▸ Task goal
Output each entry exactly as written.

Source records
-- ==== Sys2Proof/Proofs/EnumerationRun.lean ====
section
/-! PROOFS. The course of an enumeration run: the station entries it touches, its end and the return to the resume target
(R15, R25 to R28), and ENUM_FRAME_RETURN (O24). -/

namespace Sys2Proof.Machine

section
variable {s t : State} {n m : Nat} {e : Station}

/-! ### Station entries (R23, R26) -/

theorem State.setStation_station (h : 1 ≤ n) (hn : n ≤ s.seg.stations.length) : (s.setStation n e).station n = e := by
  have h0 : n ≠ 0 := by omega
  have h1 : n - 1 < s.seg.stations.length := by omega
  simp [State.station, State.setStation, h0, h1]

theorem State.setStation_station_other (h : 1 ≤ n) (hm : m ≠ n) : (s.setStation n e).station m = s.station m := by
  by_cases h0 : m = 0
  · simp [State.station, h0]
  · have h1 : n - 1 ≠ m - 1 := by omega
    simp [State.station, State.setStation, h0, h1]

theorem State.station_congr (h : t.seg.stations = s.seg.stations) (n : Nat) : t.station n = s.station n := by
  unfold State.station
  rw [h]

theorem Station.release_release (e : Station) : e.release.release = e.release := by
  cases h : e.lock <;> simp [Station.release, h]

/-- R26: the entry of an assignment released, and no other. -/
theorem State.setStation_release (h : 1 ≤ n) (m : Nat) :
    (s.setStation n (s.station n).release).station m = if m = n then (s.station n).release else s.station m := by
  split
  case isTrue hm =>
    subst hm
    by_cases hn : m ≤ s.seg.stations.length
    · exact State.setStation_station h hn
    · have beyond : s.station m = .free := by
        have h1 : s.seg.stations.length ≤ m - 1 := by omega
        simp [State.station, h1]
      have same : (s.setStation m Station.free.release).station m = s.station m := by
        unfold State.setStation State.station
        rw [List.set_eq_of_length_le (by omega)]
      rw [beyond, same, beyond]
      rfl
  case isFalse hm => exact State.setStation_station_other h hm

theorem State.releaseAssigned_station {a : Option (Serial × Nat)} (h : ∀ x, a = some x → 1 ≤ x.2) (m : Nat) :
    (s.releaseAssigned a).station m = if ∃ x, a = some x ∧ x.2 = m then (s.station m).release else s.station m := by
  cases a with
  | none => simp [State.releaseAssigned]
  | some x =>
    show (s.setStation x.2 (s.station x.2).release).station m = _
    rw [State.setStation_release (h x rfl)]
    by_cases hm : m = x.2
    · simp [hm]
    · simp [hm, Ne.symm hm]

▸ Expected answer
-- ==== Sys2Proof/Proofs/EnumerationRun.lean ====
section
/-! PROOFS. The course of an enumeration run: the station entries it touches, its end and the return to the resume target
(R15, R25 to R28), and ENUM_FRAME_RETURN (O24). -/

namespace Sys2Proof.Machine

section
variable {s t : State} {n m : Nat} {e : Station}

/-! ### Station entries (R23, R26) -/

theorem State.setStation_station (h : 1 ≤ n) (hn : n ≤ s.seg.stations.length) : (s.setStation n e).station n = e := by
  have h0 : n ≠ 0 := by omega
  have h1 : n - 1 < s.seg.stations.length := by omega
  simp [State.station, State.setStation, h0, h1]

theorem State.setStation_station_other (h : 1 ≤ n) (hm : m ≠ n) : (s.setStation n e).station m = s.station m := by
  by_cases h0 : m = 0
  · simp [State.station, h0]
  · have h1 : n - 1 ≠ m - 1 := by omega
    simp [State.station, State.setStation, h0, h1]

theorem State.station_congr (h : t.seg.stations = s.seg.stations) (n : Nat) : t.station n = s.station n := by
  unfold State.station
  rw [h]

theorem Station.release_release (e : Station) : e.release.release = e.release := by
  cases h : e.lock <;> simp [Station.release, h]

/-- R26: the entry of an assignment released, and no other. -/
theorem State.setStation_release (h : 1 ≤ n) (m : Nat) :
    (s.setStation n (s.station n).release).station m = if m = n then (s.station n).release else s.station m := by
  split
  case isTrue hm =>
    subst hm
    by_cases hn : m ≤ s.seg.stations.length
    · exact State.setStation_station h hn
    · have beyond : s.station m = .free := by
        have h1 : s.seg.stations.length ≤ m - 1 := by omega
        simp [State.station, h1]
      have same : (s.setStation m Station.free.release).station m = s.station m := by
        unfold State.setStation State.station
        rw [List.set_eq_of_length_le (by omega)]
      rw [beyond, same, beyond]
      rfl
  case isFalse hm => exact State.setStation_station_other h hm

theorem State.releaseAssigned_station {a : Option (Serial × Nat)} (h : ∀ x, a = some x → 1 ≤ x.2) (m : Nat) :
    (s.releaseAssigned a).station m = if ∃ x, a = some x ∧ x.2 = m then (s.station m).release else s.station m := by
  cases a with
  | none => simp [State.releaseAssigned]
  | some x =>
    show (s.setStation x.2 (s.station x.2).release).station m = _
    rw [State.setStation_release (h x rfl)]
    by_cases hm : m = x.2
    · simp [hm]
    · simp [hm, Ne.symm hm]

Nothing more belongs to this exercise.